═════ Material provided ═════
theorem keeps_execIbiRetry (acked : Bool) (s : State) (h_s : Keeps L r0 s) (l_rf : L .rf := by assumption) (l_i3c : L .i3c := by assumption) (l_out : L .out := by assumption) :
    ∃ t, execIbiRetry acked s = .next t ∧ Keeps L r0 t := by
  refine ⟨_, rfl, ?_⟩
  repeat' first
    | with_reducible assumption
    | with_reducible exact Or.inl rfl | with_reducible exact Or.inr (by assumption)
    | with_reducible exact Nat.le_refl _ | with_reducible exact List.prefix_rfl | exact id | exact Nat.le_add_right _ _ | exact DevSt.fuseKept_of (Nat.le_refl _) rfl
    | with_reducible apply keeps_ibiX
    | intro _
    | (extract_lets +onlyGivenNames x; refine Keeps.cut (v := x) ?_ ?_; rotate_left; intro hx; clear_value x; rotate_left; subst x)
    | (extract_lets +onlyGivenNames x; subst x)
    | with_reducible apply Keeps.ite | with_reducible apply Keeps.ite1 | with_reducible apply Keeps.ite2 | with_reducible apply Keeps.ite11
    | split
    | (refine Keeps.of_eq1 (by with_reducible assumption) ?_)
    | (refine Keeps.of_eq2 (by with_reducible assumption) ?_)
    | (refine Keeps.of_eq11 (by with_reducible assumption) ?_)
    | (simp -zeta only [keeps_mk]; with_reducible apply KeepsF.upd)
    | dsimp -zeta only

theorem keeps_mirrorPassX (s : State) (h_s : Keeps L r0 s) (l_rf : L .rf := by assumption) (l_i3c : L .i3c := by assumption) :
    Keeps L r0 (mirrorPassX s) := by
  unfold mirrorPassX
  repeat' first
    | with_reducible assumption
    | with_reducible exact Or.inl rfl | with_reducible exact Or.inr (by assumption)
    | with_reducible exact Nat.le_refl _ | with_reducible exact List.prefix_rfl | exact id | exact Nat.le_add_right _ _ | exact DevSt.fuseKept_of (Nat.le_refl _) rfl
    | with_reducible apply keeps_raiseIbi
    | with_reducible apply keeps_writeWord1
    | with_reducible apply keeps_rSet
    | with_reducible apply Keeps.foldl
    | with_reducible apply Keeps.foldl_fst
    | with_reducible apply Keeps.foldl_snd
    | with_reducible apply Keeps.foldl_fst2
    | intro _
    | (extract_lets +onlyGivenNames x; refine Keeps.cut (v := x) ?_ ?_; rotate_left; intro hx; clear_value x; rotate_left; subst x)
    | (extract_lets +onlyGivenNames x; subst x)
    | with_reducible apply Keeps.ite | with_reducible apply Keeps.ite1 | with_reducible apply Keeps.ite2 | with_reducible apply Keeps.ite11
    | split
    | (refine Keeps.of_eq1 (by with_reducible assumption) ?_)
    | (refine Keeps.of_eq2 (by with_reducible assumption) ?_)
    | (refine Keeps.of_eq11 (by with_reducible assumption) ?_)
    | (simp -zeta only [keeps_mk]; with_reducible apply KeepsF.upd)
    | dsimp -zeta only

theorem keeps_execMirrorPass (s : State) (h_s : Keeps L r0 s) (l_rf : L .rf := by assumption) (l_i3c : L .i3c := by assumption) :
    ∃ t, execMirrorPass s = .next t ∧ Keeps L r0 t := by
  refine ⟨_, rfl, ?_⟩
  repeat' first
    | with_reducible assumption
    | with_reducible exact Or.inl rfl | with_reducible exact Or.inr (by assumption)
    | with_reducible exact Nat.le_refl _ | with_reducible exact List.prefix_rfl | exact id | exact Nat.le_add_right _ _ | exact DevSt.fuseKept_of (Nat.le_refl _) rfl
    | with_reducible apply keeps_mirrorPassX
    | intro _
    | (extract_lets +onlyGivenNames x; refine Keeps.cut (v := x) ?_ ?_; rotate_left; intro hx; clear_value x; rotate_left; subst x)
    | (extract_lets +onlyGivenNames x; subst x)
    | with_reducible apply Keeps.ite | with_reducible apply Keeps.ite1 | with_reducible apply Keeps.ite2 | with_reducible apply Keeps.ite11
    | split
    | (refine Keeps.of_eq1 (by with_reducible assumption) ?_)
    | (refine Keeps.of_eq2 (by with_reducible assumption) ?_)
    | (refine Keeps.of_eq11 (by with_reducible assumption) ?_)
    | (simp -zeta only [keeps_mk]; with_reducible apply KeepsF.upd)
    | dsimp -zeta only

theorem keeps_mirrorStaleX (s : State) (h_s : Keeps L r0 s) (l_rf : L .rf := by assumption) :
    Keeps L r0 (mirrorStaleX s) := by
  unfold mirrorStaleX
  repeat' first
    | with_reducible assumption
    | with_reducible exact Or.inl rfl | with_reducible exact Or.inr (by assumption)
    | with_reducible exact Nat.le_refl _ | with_reducible exact List.prefix_rfl | exact id | exact Nat.le_add_right _ _ | exact DevSt.fuseKept_of (Nat.le_refl _) rfl
    | with_reducible apply keeps_recErr
    | with_reducible apply keeps_rSetFld
    | intro _
    | (extract_lets +onlyGivenNames x; refine Keeps.cut (v := x) ?_ ?_; rotate_left; intro hx; clear_value x; rotate_left; subst x)
    | (extract_lets +onlyGivenNames x; subst x)
    | with_reducible apply Keeps.ite | with_reducible apply Keeps.ite1 | with_reducible apply Keeps.ite2 | with_reducible apply Keeps.ite11
    | split
    | (refine Keeps.of_eq1 (by with_reducible assumption) ?_)
    | (refine Keeps.of_eq2 (by with_reducible assumption) ?_)
    | (refine Keeps.of_eq11 (by with_reducible assumption) ?_)
    | (simp -zeta only [keeps_mk]; with_reducible apply KeepsF.upd)
    | dsimp -zeta only

theorem keeps_execMirrorStale (s : State) (h_s : Keeps L r0 s) (l_rf : L .rf := by assumption) :
    ∃ t, execMirrorStale s = .next t ∧ Keeps L r0 t := by
  refine ⟨_, rfl, ?_⟩
  repeat' first
    | with_reducible assumption
    | with_reducible exact Or.inl rfl | with_reducible exact Or.inr (by assumption)
    | with_reducible exact Nat.le_refl _ | with_reducible exact List.prefix_rfl | exact id | exact Nat.le_add_right _ _ | exact DevSt.fuseKept_of (Nat.le_refl _) rfl
    | with_reducible apply keeps_mirrorStaleX
    | intro _
    | (extract_lets +onlyGivenNames x; refine Keeps.cut (v := x) ?_ ?_; rotate_left; intro hx; clear_value x; rotate_left; subst x)
    | (extract_lets +onlyGivenNames x; subst x)
    | with_reducible apply Keeps.ite | with_reducible apply Keeps.ite1 | with_reducible apply Keeps.ite2 | with_reducible apply Keeps.ite11
    | split
    | (refine Keeps.of_eq1 (by with_reducible assumption) ?_)
    | (refine Keeps.of_eq2 (by with_reducible assumption) ?_)
    | (refine Keeps.of_eq11 (by with_reducible assumption) ?_)
    | (simp -zeta only [keeps_mk]; with_reducible apply KeepsF.upd)
    | dsimp -zeta only

theorem keeps_moduleIdentifyX (p rawMib : Nat) (ident eeprom board : Bool) (regs : Nat) (s : State) (h_s : Keeps L r0 s) (l_rf : L .rf := by assumption) (l_cxt : L .cxt := by assumption) (l_out : L .out := by assumption) :
    Keeps L r0 (moduleIdentifyX p rawMib ident eeprom board regs s) := by
  unfold moduleIdentifyX
  repeat' first
    | with_reducible assumption
    | with_reducible exact Or.inl rfl | with_reducible exact Or.inr (by assumption)
    | with_reducible exact Nat.le_refl _ | with_reducible exact List.prefix_rfl | exact id | exact Nat.le_add_right _ _ | exact DevSt.fuseKept_of (Nat.le_refl _) rfl
    | with_reducible apply keeps_setCxt
    | with_reducible apply keeps_rSetFld
    | with_reducible apply keeps_rSet
    | with_reducible apply keeps_recErr
    | with_reducible apply keeps_level
    | intro _
    | (extract_lets +onlyGivenNames x; refine Keeps.cut (v := x) ?_ ?_; rotate_left; intro hx; clear_value x; rotate_left; subst x)
    | (extract_lets +onlyGivenNames x; subst x)
    | with_reducible apply Keeps.ite | with_reducible apply Keeps.ite1 | with_reducible apply Keeps.ite2 | with_reducible apply Keeps.ite11
    | split
    | (refine Keeps.of_eq1 (by with_reducible assumption) ?_)
    | (refine Keeps.of_eq2 (by with_reducible assumption) ?_)
    | (refine Keeps.of_eq11 (by with_reducible assumption) ?_)
    | (simp -zeta only [keeps_mk]; with_reducible apply KeepsF.upd)
    | dsimp -zeta only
═════
| Problem to work on |
Reproduce only the lines from the top of the material through the one bearing "with_reducible apply keeps_writeWord1", each exactly as it stands.

| Task result |
theorem keeps_execIbiRetry (acked : Bool) (s : State) (h_s : Keeps L r0 s) (l_rf : L .rf := by assumption) (l_i3c : L .i3c := by assumption) (l_out : L .out := by assumption) :
    ∃ t, execIbiRetry acked s = .next t ∧ Keeps L r0 t := by
  refine ⟨_, rfl, ?_⟩
  repeat' first
    | with_reducible assumption
    | with_reducible exact Or.inl rfl | with_reducible exact Or.inr (by assumption)
    | with_reducible exact Nat.le_refl _ | with_reducible exact List.prefix_rfl | exact id | exact Nat.le_add_right _ _ | exact DevSt.fuseKept_of (Nat.le_refl _) rfl
    | with_reducible apply keeps_ibiX
    | intro _
    | (extract_lets +onlyGivenNames x; refine Keeps.cut (v := x) ?_ ?_; rotate_left; intro hx; clear_value x; rotate_left; subst x)
    | (extract_lets +onlyGivenNames x; subst x)
    | with_reducible apply Keeps.ite | with_reducible apply Keeps.ite1 | with_reducible apply Keeps.ite2 | with_reducible apply Keeps.ite11
    | split
    | (refine Keeps.of_eq1 (by with_reducible assumption) ?_)
    | (refine Keeps.of_eq2 (by with_reducible assumption) ?_)
    | (refine Keeps.of_eq11 (by with_reducible assumption) ?_)
    | (simp -zeta only [keeps_mk]; with_reducible apply KeepsF.upd)
    | dsimp -zeta only

theorem keeps_mirrorPassX (s : State) (h_s : Keeps L r0 s) (l_rf : L .rf := by assumption) (l_i3c : L .i3c := by assumption) :
    Keeps L r0 (mirrorPassX s) := by
  unfold mirrorPassX
  repeat' first
    | with_reducible assumption
    | with_reducible exact Or.inl rfl | with_reducible exact Or.inr (by assumption)
    | with_reducible exact Nat.le_refl _ | with_reducible exact List.prefix_rfl | exact id | exact Nat.le_add_right _ _ | exact DevSt.fuseKept_of (Nat.le_refl _) rfl
    | with_reducible apply keeps_raiseIbi
    | with_reducible apply keeps_writeWord1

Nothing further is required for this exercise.